##Load your e-commerce data

In [0]:
# Load your e-commerce data
events = spark.read.csv("/Volumes/workspace/ecommerce/ecommerce_data/2019-Oct.csv", header=True, inferSchema=True)
print(f"Loaded {events.count()} rows from CSV")

Loaded 42448764 rows from CSV


##1: Convert CSV to Delta format

In [0]:
delta_path = "/Volumes/workspace/ecommerce/ecommerce_data/events_delta"
events.write.format("delta").mode("overwrite").save(delta_path)
print(f"✓ Task 1: Saved Delta to {delta_path}")

✓ Task 1: Saved Delta to /Volumes/workspace/ecommerce/ecommerce_data/events_delta


##2: Create managed table

In [0]:
events.write.format("delta").saveAsTable("events_table")
print("✓ Step 2: Created managed table 'events_table'")

✓ Step 2: Created managed table 'events_table'


##3: SQL approach


In [0]:
spark.sql("""
    CREATE TABLE events_delta
    USING DELTA
    AS SELECT * FROM events_table
""")


DataFrame[num_affected_rows: bigint, num_inserted_rows: bigint]

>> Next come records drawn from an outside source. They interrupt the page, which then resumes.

-- ==== Sys2Proof/Machine/Images.lean ====
section
/-!
DEFINITION. The image requests, decided and taken, and the meanings of the events of the coverage scan (R24 to R49).
-/

namespace Sys2Proof.Machine

/-! ## Opening and streaming -/

/-- The band-plane list of an open: one page for each entry, in list order, unsent (R31). -/
def allocate (need : Nat) (supply : List Nat) : List Plane := (supply.take need).map fun n => .page n false

/-- IMS decides IMAGE_OPEN, in the order of R29, with the clamp of R30 and the allocation of R31. -/
def decideOpen (id w h x0 y0 channels rush : Nat) (s : State) : Answer :=
  if (openImage s).isSome then refuse .state s
  else if (imageOf id s).isSome then refuse .exists_ s
  else if w < 16 ∨ Config.fieldDots < w ∨ h < 16 ∨ Config.fieldLines < h then refuse .range s
  else match channelSetOf channels, flagOf rush with
    | some set, some rush =>
      match freeKey Config.imageSlots s.ims.images with
      | none => refuse .full s
      | some slot =>
        let need := bandsOf h * (channelsIn set).length
        let supply := pageSupply rush s
        if supply.length < need then refuse .full s
        else
          let x := min x0 (Config.fieldDots - w)
          let y := min y0 (Config.fieldLines - h)
          let i : Image :=
            { id := id, w := w, h := h, x0 := x, y0 := y, channels := set, rush := rush, state := .open_,
              planes := allocate need supply, coverage := none, queuedRefs := 0, garmentRefs := 0,
              printActive := false, removed := false }
          accept (x != x0 || y != y0)
            (note (.image slot) (s.withIms fun m => { m with images := tabSet slot i m.images }))
    | _, _ => refuse .range s

/-- An accepted BAND writes the plane to the entry's page, and the entry becomes sent (R33). -/
def writePlane (slot k page : Nat) (bytes : List Byte) (s : State) : State :=
  setPlane slot k (.page page true)
    (s.withIms fun m => { m with store := storeWrite (page * Config.pageBytes) bytes m.store })

/-- IMS decides BAND, in the steps of R33. -/
def decideBand (ch b encoding : Nat) (data : List Byte) (s : State) : Answer :=
  match openImage s with
  | none => refuse .notOpen s
  | some (slot, i) =>
    match (if encoding < 2 then planeIndex i.channels i.h ch b else none) with
    | none => refuse .range s
    | some k =>
      match planeData encoding (planeSize i.w i.h b) data, i.planes[k]? with
      | some bytes, some (.page n _) => accept false (writePlane slot k n bytes s)
      | _, _ => refuse .badData s

/-! ## Ending the OPEN state -/

/-- An entry still unsent returns its page and becomes BLANK (R37). -/
def closePlane : Plane → Plane
  | .page _ false => .blank
  | p => p

/-- IMS decides IMAGE_CLOSE (R37): a scan that finds nothing to read completes at once. -/
def decideClose (s : State) : Answer :=
  match openImage s with
  | none => refuse .notOpen s
  | some (slot, _) =>
    let s := withImage slot (fun i => { i with state := .closing, planes := i.planes.map closePlane }) s
    let s := s.withIms fun m => { m with scanQueue := m.scanQueue ++ [slot] }
    accept false (advanceScan (note (.image slot) s))

/-- IMS decides IMAGE_ABORT (R36). -/
def decideAbort (s : State) : Answer :=
  match openImage s with
  | none => refuse .notOpen s
  | some (slot, _) => accept false (removeImage slot s)

/-! ## Deletion -/

/-- A garment that holds a reference to a deleted image receives IMAGE_GONE and drops the reference (R43). -/
def Garment.lostImage (id : Nat) (g : Garment) : Garment :=
  if holdsImage id g then { g with image := none, defects := addTo .imageGone g.defects } else g

/-- Every garment record that holds a reference to a deleted image receives IMAGE_GONE (R43). -/
def markImageGone (slot id : Nat) (s : State) : State :=
  let n := s.car.garments.countP fun p => holdsImage id p.2
  let s := s.withCar fun c => { c with garments := c.garments.map fun p => (p.1, p.2.lostImage id) }
  withImage slot (fun i => { i with garmentRefs := i.garmentRefs - n }) s

/-- A garment whose print on the image has begun stands at PRINT (R43). -/
def printBegun (id : Nat) (s : State) : Bool :=
  s.shf.begun && match (garmentAt .print s).bind fun n => garment n s with
    | some g => g.image == some id
    | none => false

/-- IMS decides IMAGE_DELETE, by the image's state (R42, R43). The scan goes on with the next image. The model's choice: the
deleted image is appended before what a scan that then completes appends (log entry 11). -/
def decideDelete (id : Nat) (s : State) : Answer :=
  match imageOf id s with
  | none => refuse .notFound s
  | some (slot, i) =>
    match i.state with
    | .open_ => refuse .state s
    | .closing => accept false (advanceScan (removeImage slot (imageDeletedReport id (dropScan slot s))))
    | .ready =>
      if 0 < i.queuedRefs ∨ 0 < i.garmentRefs then refuse .inUse s
      else accept false (removeImage slot (imageDeletedReport id s))
    | .damaged =>
      if i.printActive || printBegun id s then refuse .busy s
      else accept false (removeImage slot (markImageGone slot id (imageDeletedReport id s)))

/-- IMS answers IMAGE_GET (R48, R231). -/
def decideImageGet (id : Nat) (s : State) : Answer :=
  match imageOf id s with
  | some (_, i) => answer (imageBytes i ++ gridBytes i) s
  | none => refuse .notFound s

/-! ## Taking the requests -/

/-- IMAGE_OPEN (R29). -/
def takeImageOpen (tag : Byte) (id w h x0 y0 channels rush : Nat) (s : State) : State :=
  take 0x20 tag (decideOpen id w h x0 y0 channels rush) s

/-- BAND (R33). -/
def takeBand (tag : Byte) (channel index encoding : Nat) (data : List Byte) (s : State) : State :=
  take 0x21 tag (decideBand channel index encoding data) s

/-- IMAGE_CLOSE (R37). -/
def takeImageClose (tag : Byte) (s : State) : State := take 0x22 tag decideClose s

/-- IMAGE_ABORT (R36). -/
def takeImageAbort (tag : Byte) (s : State) : State := take 0x23 tag decideAbort s

/-- IMAGE_DELETE (R42). -/
def takeImageDelete (tag : Byte) (id : Nat) (s : State) : State := take 0x24 tag (decideDelete id) s

/-- IMAGE_GET (R48). -/
def takeImageGet (tag : Byte) (id : Nat) (s : State) : State := take 0x25 tag (decideImageGet id) s

/-! ## Meanings -/

/-- SCAN_START (R38): the scan begins on the image at the front of the queue, where none runs. -/
def execScanStart (s : State) : Host.Outcome State Fault Refusal := .next (transmit (advanceScan s))

/-- SCAN_PAGE_READ (R38): one page read of the running scan ends. -/
def execScanPageRead (result : ReadResult) (s : State) : Host.Outcome State Fault Refusal :=
  .next (transmit (scanRead result s))

end Sys2Proof.Machine
end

##4: Test schema enforcement

In [0]:
try:
    wrong_schema = spark.createDataFrame([("a","b","c")], ["x","y","z"])
    wrong_schema.write.format("delta").mode("append").save(delta_path)
except Exception as e:
    print(f"Schema enforcement: {e}")

print("✓ All 4 tasks completed!")

Schema enforcement: [_LEGACY_ERROR_TEMP_DELTA_0007] A schema mismatch detected when writing to the Delta table (Table ID: 3ab275ef-9108-4584-92ac-c13172315126).
To enable schema migration using DataFrameWriter or DataStreamWriter, please set:
'.option("mergeSchema", "true")'.
For other operations, set the session configuration
spark.databricks.delta.schema.autoMerge.enabled to "true". See the documentation
specific to the operation for details.

Table schema:
root
-- event_time: timestamp (nullable = true)
-- event_type: string (nullable = true)
-- product_id: integer (nullable = true)
-- category_id: long (nullable = true)
-- category_code: string (nullable = true)
-- brand: string (nullable = true)
-- price: double (nullable = true)
-- user_id: integer (nullable = true)
-- user_session: string (nullable = true)


Data schema:
root
-- x: string (nullable = true)
-- y: string (nullable = true)
-- z: string (nullable = true)

         
Table ACLs are enabled in this cluster, so automati

##5:Handle duplicate inserts

In [0]:
print("\n--- Step 5: Handle duplicate inserts ---")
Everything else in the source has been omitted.